[Exercise requirements]
In the records below, find the line with "else if w = 0x00000003" and the line with "R81, R86). -/". Print both exactly, along with every line between them, and no other line.

[Collected data entries]

○ ○ ○ ○ ○

-- ==== Sys2Proof/Decode.lean ====
section
/-! DEFINITION. The two formats of NV12DS, their decoder and their encoder (30_encoding.md R80 to R89). -/

namespace Sys2Proof

/-- The host request descriptor: KIND 5 bits, ADDR 32 bits, WDATA 32 bits (30_encoding.md R81). -/
structure Hrd where
  kind : BitVec 5
  addr : Word
  wdata : Word
deriving DecidableEq, Repr

/-- The three host-visible address spaces (20_memory.md R60), the SPACE field of KIND. -/
inductive Space where
  | reg | inp | out
deriving DecidableEq, Repr

/-- The eleven legal request kinds of 30_encoding.md R83. -/
inductive Kind where
  | regRead | regWrite
  | inReadB | inReadH | inReadW
  | inWriteB | inWriteH | inWriteW
  | outReadB | outReadH | outReadW
deriving DecidableEq, Repr

/-- Why a request is not decoded: KIND is none of the eleven legal ones (30_encoding.md R87).
The request gets BusError(IllegalKind), and the run goes on. -/
inductive DecodeError where
  | illegalKind
deriving DecidableEq, Repr

/-- The KIND column of 30_encoding.md R83. -/
def Kind.bits : Kind → BitVec 5
  | .regRead => 0x02
  | .regWrite => 0x06
  | .inReadB => 0x08
  | .inReadH => 0x09
  | .inReadW => 0x0A
  | .inWriteB => 0x0C
  | .inWriteH => 0x0D
  | .inWriteW => 0x0E
  | .outReadB => 0x10
  | .outReadH => 0x11
  | .outReadW => 0x12

/-- The match of 30_encoding.md R83 on all five bits; every other value is an illegal kind (R87). -/
def Kind.ofBits (k : BitVec 5) : Option Kind :=
  if k = 0x02 then some .regRead
  else if k = 0x06 then some .regWrite
  else if k = 0x08 then some .inReadB
  else if k = 0x09 then some .inReadH
  else if k = 0x0A then some .inReadW
  else if k = 0x0C then some .inWriteB
  else if k = 0x0D then some .inWriteH
  else if k = 0x0E then some .inWriteW
  else if k = 0x10 then some .outReadB
  else if k = 0x11 then some .outReadH
  else if k = 0x12 then some .outReadW
  else none

/-- The SPACE column of 30_encoding.md R83. -/
def Kind.space : Kind → Space
  | .regRead | .regWrite => .reg
  | .inReadB | .inReadH | .inReadW | .inWriteB | .inWriteH | .inWriteW => .inp
  | .outReadB | .outReadH | .outReadW => .out

/-- The SIZE column of 30_encoding.md R83: n, the number of bytes the request moves. -/
def Kind.size : Kind → Nat
  | .inReadB | .inWriteB | .outReadB => 1
  | .inReadH | .inWriteH | .outReadH => 2
  | .regRead | .regWrite | .inReadW | .inWriteW | .outReadW => 4

/-- The offset of CTRL (10_state.md R23). -/
def ctrlOffset : Word := 0x04

/-- The CTRL word table of 30_encoding.md R85, matched on all 32 bits; any other word is an illegal
command and has no constructor of its own. -/
def decodeCommand (w : Word) : Option Instr :=
  if w = 0x00000000 then some .nop
  else if w = 0x00000001 then some .startAvg
  else if w = 0x00000002 then some .startSkip
  else if w = 0x00000003 then some .clearStatus
  else none

/-- A REG_WRITE: to CTRL it carries a command (30_encoding.md R85, log entry 10). -/
def decodeRegWrite (addr wdata : Word) : Instr :=
  if addr = ctrlOffset then (decodeCommand wdata).getD (.regWrite addr wdata)
  else .regWrite addr wdata

/-- The instruction a legal kind with its operands stands for; a read ignores WDATA (30_encoding.md R81, R86). -/
def decodeKind (k : Kind) (addr wdata : Word) : Instr :=
  match k with
  | .regRead => .regRead addr
  | .regWrite => decodeRegWrite addr wdata
  | .inReadB => .inReadB addr
  | .inReadH => .inReadH addr
  | .inReadW => .inReadW addr
  | .inWriteB => .inWriteB addr wdata
  | .inWriteH => .inWriteH addr wdata
  | .inWriteW => .inWriteW addr wdata
  | .outReadB => .outReadB addr
  | .outReadH => .outReadH addr
  | .outReadW => .outReadW addr

/-- The decoder: total on every request descriptor (30_encoding.md R83, R85, R87, R89). -/
def decode (h : Hrd) : Except DecodeError Instr :=
  match Kind.ofBits h.kind with
  | some k => .ok (decodeKind k h.addr h.wdata)
  | none => .error .illegalKind

/-- The encoder, from the tables of 30_encoding.md R83 and R85. A read's WDATA is ignored by the
hardware and is written as 0. -/
def encode : Instr → Hrd
  | .regRead addr => ⟨0x02, addr, 0⟩
  | .regWrite addr wdata => ⟨0x06, addr, wdata⟩
  | .inReadB addr => ⟨0x08, addr, 0⟩
  | .inReadH addr => ⟨0x09, addr, 0⟩
  | .inReadW addr => ⟨0x0A, addr, 0⟩
  | .inWriteB addr wdata => ⟨0x0C, addr, wdata⟩
  | .inWriteH addr wdata => ⟨0x0D, addr, wdata⟩
  | .inWriteW addr wdata => ⟨0x0E, addr, wdata⟩
  | .outReadB addr => ⟨0x10, addr, 0⟩
  | .outReadH addr => ⟨0x11, addr, 0⟩
  | .outReadW addr => ⟨0x12, addr, 0⟩
  | .nop => ⟨0x06, 0x04, 0x00000000⟩
  | .startAvg => ⟨0x06, 0x04, 0x00000001⟩
  | .startSkip => ⟨0x06, 0x04, 0x00000002⟩
  | .clearStatus => ⟨0x06, 0x04, 0x00000003⟩

/-- The request a word of the opcode table stands for, as log entry 6 numbers its bits: 32 bits are a
CTRL word carried by a REG_WRITE to offset 0x04; any other length is an HRD with KIND in bits 4:0,
ADDR in bits 36:5 and WDATA in bits 68:37. -/
def tableHrd (nbits w : Nat) : Hrd :=
  if nbits = 32 then ⟨0x06, ctrlOffset, BitVec.ofNat 32 w⟩
  else ⟨BitVec.ofNat 5 w, BitVec.ofNat 32 (w / 2 ^ 5), BitVec.ofNat 32 (w / 2 ^ 37)⟩

/-- The instruction the decoder reads from a word of the opcode table. -/
def decodeTableWord (nbits w : Nat) : Option Instr :=
  match decode (tableHrd nbits w) with
  | .ok i => some i
  | .error _ => none

end Sys2Proof
end

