-- ==== Sys2Proof/Machine/Dispatch.lean ====
section
/-! DEFINITION. One arm per instruction: each calls that instruction's meaning. -/

namespace Sys2Proof.Machine

def exec (i : Instr) (s : State) : Host.Outcome State Fault Refusal :=
  match i with
  -- 40_host_transactions.md R102 to R107
  | .regRead addr => Sys2Proof.Machine.execRegRead addr s
  | .regWrite addr wdata => Sys2Proof.Machine.execRegWrite addr wdata s
  -- 40_host_transactions.md R108
  | .inReadB addr => Sys2Proof.Machine.execInReadB addr s
  | .inReadH addr => Sys2Proof.Machine.execInReadH addr s
  | .inReadW addr => Sys2Proof.Machine.execInReadW addr s
  -- 40_host_transactions.md R109
  | .inWriteB addr wdata => Sys2Proof.Machine.execInWriteB addr wdata s
  | .inWriteH addr wdata => Sys2Proof.Machine.execInWriteH addr wdata s
  | .inWriteW addr wdata => Sys2Proof.Machine.execInWriteW addr wdata s
  -- 40_host_transactions.md R110
  | .outReadB addr => Sys2Proof.Machine.execOutReadB addr s
  | .outReadH addr => Sys2Proof.Machine.execOutReadH addr s
  | .outReadW addr => Sys2Proof.Machine.execOutReadW addr s
  -- 41_commands.md R122 to R125
  | .nop => Sys2Proof.Machine.execNop s
  | .startAvg => Sys2Proof.Machine.execStartAvg s
  | .startSkip => Sys2Proof.Machine.execStartSkip s
  | .clearStatus => Sys2Proof.Machine.execClearStatus s

end Sys2Proof.Machine
end

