-- ==== Sys2Proof/Machine/Bus.lean ====
section
/-! DEFINITION. Serving one host request: decode it, then run it (40_host_transactions.md R100, R111). -/

namespace Sys2Proof.Machine

/-- HostTransaction(KIND, ADDR, WDATA): an illegal KIND gets its bus error before ADDR and WDATA are
looked at; a legal one runs (40_host_transactions.md R100, R111). -/
def serveRequest (h : Hrd) (s : State) : Host.Outcome State Fault Refusal :=
  match decode h with
  | .ok i => exec i s
  | .error .illegalKind => .next (busError .illegalKind h.kind h.addr s)

end Sys2Proof.Machine
end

○ ○ ○ ○ ○

[Solution]
  else if w = 0x00000003 then some .clearStatus
  else none

/-- A REG_WRITE: to CTRL it carries a command (30_encoding.md R85, log entry 10). -/
def decodeRegWrite (addr wdata : Word) : Instr :=
  if addr = ctrlOffset then (decodeCommand wdata).getD (.regWrite addr wdata)
  else .regWrite addr wdata

/-- The instruction a legal kind with its operands stands for; a read ignores WDATA (30_encoding.md R81, R86). -/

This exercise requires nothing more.